Stored data entries ->

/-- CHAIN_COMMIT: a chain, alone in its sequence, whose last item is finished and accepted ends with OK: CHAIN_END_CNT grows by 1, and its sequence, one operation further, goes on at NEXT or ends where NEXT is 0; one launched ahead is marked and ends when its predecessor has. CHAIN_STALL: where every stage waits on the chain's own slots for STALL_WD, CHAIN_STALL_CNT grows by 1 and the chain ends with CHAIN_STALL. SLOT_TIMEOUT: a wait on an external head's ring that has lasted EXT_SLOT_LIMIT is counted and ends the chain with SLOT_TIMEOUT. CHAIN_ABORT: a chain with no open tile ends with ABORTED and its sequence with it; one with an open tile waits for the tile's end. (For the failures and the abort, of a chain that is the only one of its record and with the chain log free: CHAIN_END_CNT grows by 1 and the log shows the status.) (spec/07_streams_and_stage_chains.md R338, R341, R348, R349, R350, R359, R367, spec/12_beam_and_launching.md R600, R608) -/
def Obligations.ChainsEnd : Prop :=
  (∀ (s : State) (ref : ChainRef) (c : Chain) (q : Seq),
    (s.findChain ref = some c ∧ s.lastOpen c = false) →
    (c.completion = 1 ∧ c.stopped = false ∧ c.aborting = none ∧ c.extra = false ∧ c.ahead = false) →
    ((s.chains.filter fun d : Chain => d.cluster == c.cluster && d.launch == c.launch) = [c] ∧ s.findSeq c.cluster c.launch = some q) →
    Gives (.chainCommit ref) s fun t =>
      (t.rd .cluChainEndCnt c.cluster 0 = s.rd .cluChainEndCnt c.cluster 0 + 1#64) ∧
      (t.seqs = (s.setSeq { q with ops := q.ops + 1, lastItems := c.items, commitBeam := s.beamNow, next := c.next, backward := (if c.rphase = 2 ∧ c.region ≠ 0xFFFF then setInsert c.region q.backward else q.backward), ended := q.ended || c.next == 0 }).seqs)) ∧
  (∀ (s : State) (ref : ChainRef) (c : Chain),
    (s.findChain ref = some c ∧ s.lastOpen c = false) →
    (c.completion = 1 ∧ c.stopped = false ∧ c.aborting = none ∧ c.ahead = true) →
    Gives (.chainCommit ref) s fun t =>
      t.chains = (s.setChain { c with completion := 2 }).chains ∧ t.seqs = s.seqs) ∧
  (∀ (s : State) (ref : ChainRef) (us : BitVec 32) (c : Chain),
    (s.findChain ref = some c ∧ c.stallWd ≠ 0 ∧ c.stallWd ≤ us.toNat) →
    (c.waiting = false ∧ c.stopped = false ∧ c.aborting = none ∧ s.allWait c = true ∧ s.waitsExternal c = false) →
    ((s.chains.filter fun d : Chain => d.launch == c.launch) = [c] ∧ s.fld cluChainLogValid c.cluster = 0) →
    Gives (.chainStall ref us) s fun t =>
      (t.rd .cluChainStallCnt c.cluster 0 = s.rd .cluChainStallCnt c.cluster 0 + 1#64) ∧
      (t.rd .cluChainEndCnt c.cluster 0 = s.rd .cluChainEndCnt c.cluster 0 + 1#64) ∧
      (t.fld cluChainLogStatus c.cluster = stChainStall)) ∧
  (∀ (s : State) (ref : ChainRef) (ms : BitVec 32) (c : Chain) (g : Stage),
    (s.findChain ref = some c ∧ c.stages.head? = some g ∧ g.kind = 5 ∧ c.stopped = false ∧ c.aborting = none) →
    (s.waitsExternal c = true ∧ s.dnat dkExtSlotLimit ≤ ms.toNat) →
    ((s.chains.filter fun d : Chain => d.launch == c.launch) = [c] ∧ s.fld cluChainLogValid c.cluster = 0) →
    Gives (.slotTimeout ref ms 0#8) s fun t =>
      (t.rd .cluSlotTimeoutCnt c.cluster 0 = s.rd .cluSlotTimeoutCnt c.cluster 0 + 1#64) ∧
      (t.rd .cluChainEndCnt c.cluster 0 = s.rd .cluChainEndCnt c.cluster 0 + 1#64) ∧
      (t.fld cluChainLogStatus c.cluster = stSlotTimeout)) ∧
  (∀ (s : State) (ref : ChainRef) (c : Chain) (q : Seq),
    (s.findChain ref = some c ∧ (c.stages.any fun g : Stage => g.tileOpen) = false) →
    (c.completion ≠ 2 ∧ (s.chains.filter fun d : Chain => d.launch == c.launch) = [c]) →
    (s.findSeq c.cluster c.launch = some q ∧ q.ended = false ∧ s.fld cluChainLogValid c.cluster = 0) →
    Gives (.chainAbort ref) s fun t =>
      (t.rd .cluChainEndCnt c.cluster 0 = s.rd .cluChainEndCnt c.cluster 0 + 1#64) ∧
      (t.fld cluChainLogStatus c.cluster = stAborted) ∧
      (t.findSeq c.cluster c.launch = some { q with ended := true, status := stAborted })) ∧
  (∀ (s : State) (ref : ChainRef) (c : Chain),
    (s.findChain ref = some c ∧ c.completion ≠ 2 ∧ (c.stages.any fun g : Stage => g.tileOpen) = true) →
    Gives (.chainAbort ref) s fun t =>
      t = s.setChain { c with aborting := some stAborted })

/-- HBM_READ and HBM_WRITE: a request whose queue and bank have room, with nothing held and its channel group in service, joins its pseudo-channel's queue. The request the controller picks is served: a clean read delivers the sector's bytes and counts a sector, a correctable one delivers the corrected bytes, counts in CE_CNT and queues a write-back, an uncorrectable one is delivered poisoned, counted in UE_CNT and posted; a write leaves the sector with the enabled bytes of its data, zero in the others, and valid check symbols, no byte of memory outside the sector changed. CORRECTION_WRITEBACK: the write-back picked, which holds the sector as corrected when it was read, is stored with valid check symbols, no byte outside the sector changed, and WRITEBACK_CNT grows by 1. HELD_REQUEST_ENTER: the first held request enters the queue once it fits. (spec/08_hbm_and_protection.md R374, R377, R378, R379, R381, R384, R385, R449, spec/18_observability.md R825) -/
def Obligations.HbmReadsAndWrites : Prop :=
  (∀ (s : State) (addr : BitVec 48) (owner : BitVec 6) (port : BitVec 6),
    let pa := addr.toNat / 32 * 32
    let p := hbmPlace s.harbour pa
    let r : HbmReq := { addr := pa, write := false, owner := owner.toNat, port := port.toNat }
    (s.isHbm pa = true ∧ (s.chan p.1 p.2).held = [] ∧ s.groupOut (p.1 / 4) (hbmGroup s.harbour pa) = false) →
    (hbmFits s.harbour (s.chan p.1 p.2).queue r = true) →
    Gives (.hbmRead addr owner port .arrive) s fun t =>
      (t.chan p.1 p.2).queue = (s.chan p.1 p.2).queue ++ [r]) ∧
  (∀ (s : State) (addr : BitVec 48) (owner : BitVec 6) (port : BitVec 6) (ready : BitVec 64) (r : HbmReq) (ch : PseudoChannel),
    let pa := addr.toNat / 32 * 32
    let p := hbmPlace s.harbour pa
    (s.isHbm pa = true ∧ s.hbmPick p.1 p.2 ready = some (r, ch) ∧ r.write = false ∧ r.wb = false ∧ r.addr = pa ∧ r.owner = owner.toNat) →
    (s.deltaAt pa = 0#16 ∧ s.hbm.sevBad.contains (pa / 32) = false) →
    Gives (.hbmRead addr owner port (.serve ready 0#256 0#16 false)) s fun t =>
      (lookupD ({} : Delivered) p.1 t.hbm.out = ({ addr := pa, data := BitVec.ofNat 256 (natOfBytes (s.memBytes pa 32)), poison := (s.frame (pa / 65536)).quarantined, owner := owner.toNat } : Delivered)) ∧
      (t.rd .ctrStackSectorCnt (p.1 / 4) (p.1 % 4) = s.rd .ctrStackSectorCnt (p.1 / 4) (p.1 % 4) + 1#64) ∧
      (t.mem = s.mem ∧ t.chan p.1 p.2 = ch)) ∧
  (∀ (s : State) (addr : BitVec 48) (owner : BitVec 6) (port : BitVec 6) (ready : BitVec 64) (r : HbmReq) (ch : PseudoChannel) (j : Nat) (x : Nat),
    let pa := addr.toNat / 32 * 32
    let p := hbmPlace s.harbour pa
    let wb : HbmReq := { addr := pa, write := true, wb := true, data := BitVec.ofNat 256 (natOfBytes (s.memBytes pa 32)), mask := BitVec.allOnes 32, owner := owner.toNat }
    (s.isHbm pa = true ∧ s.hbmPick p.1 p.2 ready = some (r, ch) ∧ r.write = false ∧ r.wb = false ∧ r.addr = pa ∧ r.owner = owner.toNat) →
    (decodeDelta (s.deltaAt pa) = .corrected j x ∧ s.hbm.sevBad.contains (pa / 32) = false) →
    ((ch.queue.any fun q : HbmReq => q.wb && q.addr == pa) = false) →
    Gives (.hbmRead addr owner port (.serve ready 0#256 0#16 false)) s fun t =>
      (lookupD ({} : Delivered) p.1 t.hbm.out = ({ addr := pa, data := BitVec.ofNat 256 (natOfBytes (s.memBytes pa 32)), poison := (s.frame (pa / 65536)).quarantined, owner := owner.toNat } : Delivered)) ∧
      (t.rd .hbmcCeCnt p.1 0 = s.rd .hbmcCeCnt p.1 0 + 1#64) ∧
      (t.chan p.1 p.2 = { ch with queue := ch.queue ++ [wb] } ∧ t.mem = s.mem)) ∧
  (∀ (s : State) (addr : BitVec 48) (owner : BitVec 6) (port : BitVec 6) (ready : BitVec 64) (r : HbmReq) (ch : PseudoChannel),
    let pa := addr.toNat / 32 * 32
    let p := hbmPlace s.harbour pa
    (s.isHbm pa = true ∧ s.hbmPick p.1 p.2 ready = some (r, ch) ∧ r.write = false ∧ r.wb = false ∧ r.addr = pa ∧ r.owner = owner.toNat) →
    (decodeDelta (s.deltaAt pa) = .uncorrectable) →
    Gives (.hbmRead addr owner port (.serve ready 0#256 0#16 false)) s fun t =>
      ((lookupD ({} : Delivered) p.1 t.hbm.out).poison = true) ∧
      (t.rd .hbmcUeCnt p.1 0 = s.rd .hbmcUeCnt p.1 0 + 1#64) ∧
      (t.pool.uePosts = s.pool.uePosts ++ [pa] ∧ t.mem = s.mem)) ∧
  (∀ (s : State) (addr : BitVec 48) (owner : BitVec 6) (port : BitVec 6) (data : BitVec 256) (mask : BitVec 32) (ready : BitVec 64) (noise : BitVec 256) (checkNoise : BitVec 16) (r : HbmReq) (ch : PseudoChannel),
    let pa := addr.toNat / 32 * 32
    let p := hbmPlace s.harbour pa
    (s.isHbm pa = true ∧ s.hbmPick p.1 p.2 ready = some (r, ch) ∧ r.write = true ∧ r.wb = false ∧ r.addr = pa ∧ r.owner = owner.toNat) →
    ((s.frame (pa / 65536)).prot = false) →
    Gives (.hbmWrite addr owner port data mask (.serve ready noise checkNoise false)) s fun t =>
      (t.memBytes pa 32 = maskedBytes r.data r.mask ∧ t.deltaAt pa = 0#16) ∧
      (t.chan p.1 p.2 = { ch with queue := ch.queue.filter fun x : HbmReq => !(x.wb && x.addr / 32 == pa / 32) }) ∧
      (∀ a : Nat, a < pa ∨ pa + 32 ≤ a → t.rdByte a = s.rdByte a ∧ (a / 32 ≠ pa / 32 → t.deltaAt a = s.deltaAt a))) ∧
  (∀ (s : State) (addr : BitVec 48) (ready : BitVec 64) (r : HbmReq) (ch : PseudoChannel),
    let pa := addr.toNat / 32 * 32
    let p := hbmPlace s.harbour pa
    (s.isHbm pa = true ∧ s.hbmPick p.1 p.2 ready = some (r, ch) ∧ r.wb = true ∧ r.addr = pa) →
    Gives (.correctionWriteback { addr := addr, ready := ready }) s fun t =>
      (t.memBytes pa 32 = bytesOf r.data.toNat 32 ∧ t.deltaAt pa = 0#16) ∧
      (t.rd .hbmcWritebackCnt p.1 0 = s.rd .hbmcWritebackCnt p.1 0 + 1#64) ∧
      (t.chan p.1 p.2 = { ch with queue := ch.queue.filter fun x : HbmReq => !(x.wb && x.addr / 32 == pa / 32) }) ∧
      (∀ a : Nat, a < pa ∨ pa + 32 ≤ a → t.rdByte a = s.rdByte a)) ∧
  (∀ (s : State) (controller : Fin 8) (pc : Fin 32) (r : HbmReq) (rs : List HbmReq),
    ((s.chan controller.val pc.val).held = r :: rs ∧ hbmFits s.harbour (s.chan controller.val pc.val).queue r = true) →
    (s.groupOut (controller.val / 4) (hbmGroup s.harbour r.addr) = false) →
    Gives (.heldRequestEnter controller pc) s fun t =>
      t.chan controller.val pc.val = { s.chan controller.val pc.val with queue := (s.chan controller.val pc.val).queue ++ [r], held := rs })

--

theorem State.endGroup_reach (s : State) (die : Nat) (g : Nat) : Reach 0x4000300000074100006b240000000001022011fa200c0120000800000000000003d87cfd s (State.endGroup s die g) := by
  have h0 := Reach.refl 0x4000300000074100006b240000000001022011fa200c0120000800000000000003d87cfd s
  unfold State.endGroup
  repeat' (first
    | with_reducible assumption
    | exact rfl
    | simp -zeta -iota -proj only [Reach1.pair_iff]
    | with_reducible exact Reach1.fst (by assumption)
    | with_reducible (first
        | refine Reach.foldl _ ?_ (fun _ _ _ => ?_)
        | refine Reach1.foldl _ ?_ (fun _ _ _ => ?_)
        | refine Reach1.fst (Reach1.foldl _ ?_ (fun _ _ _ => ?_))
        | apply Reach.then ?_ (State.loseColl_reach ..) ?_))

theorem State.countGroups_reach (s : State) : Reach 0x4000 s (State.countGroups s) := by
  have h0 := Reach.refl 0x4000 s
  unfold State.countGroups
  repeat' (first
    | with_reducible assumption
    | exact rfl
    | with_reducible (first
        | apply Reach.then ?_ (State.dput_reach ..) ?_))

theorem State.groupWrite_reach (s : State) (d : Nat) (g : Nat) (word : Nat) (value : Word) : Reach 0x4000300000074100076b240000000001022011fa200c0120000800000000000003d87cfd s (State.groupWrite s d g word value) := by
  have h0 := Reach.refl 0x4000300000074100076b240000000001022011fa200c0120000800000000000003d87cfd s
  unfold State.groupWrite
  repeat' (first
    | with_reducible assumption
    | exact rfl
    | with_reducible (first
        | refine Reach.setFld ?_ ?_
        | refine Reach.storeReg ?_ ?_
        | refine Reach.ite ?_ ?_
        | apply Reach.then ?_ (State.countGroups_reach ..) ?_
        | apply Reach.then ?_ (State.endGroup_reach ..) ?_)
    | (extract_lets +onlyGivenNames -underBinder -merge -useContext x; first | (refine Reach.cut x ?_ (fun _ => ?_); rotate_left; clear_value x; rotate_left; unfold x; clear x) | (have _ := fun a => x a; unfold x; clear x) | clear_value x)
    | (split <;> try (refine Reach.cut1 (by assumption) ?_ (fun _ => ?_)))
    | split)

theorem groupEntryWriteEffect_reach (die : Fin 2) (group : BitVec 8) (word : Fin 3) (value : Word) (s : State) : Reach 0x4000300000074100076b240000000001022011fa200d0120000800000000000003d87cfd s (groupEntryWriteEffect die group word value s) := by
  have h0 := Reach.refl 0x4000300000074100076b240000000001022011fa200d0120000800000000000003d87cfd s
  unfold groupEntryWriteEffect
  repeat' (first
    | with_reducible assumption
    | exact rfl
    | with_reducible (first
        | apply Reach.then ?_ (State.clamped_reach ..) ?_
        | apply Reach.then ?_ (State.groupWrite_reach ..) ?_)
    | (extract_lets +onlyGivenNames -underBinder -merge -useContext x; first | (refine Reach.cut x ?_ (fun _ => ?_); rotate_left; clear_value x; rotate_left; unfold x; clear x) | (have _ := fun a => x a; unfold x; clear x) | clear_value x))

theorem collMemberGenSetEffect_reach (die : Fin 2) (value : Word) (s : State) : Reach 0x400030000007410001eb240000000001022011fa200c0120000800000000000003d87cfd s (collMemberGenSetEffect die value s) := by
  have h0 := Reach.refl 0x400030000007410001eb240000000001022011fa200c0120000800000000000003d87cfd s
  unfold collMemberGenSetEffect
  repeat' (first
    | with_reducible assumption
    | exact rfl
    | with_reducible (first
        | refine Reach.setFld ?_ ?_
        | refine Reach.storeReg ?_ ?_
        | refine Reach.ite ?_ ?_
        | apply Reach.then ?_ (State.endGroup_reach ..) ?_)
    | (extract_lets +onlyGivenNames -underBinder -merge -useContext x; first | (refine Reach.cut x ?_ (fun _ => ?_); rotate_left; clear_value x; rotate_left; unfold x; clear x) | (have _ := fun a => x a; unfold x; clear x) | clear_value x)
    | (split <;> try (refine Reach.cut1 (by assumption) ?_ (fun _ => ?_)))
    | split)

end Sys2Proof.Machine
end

Try it -> On how many lines above does the word "deltaAt" appear? Only the number should be given.

Answer for this exercise -> 6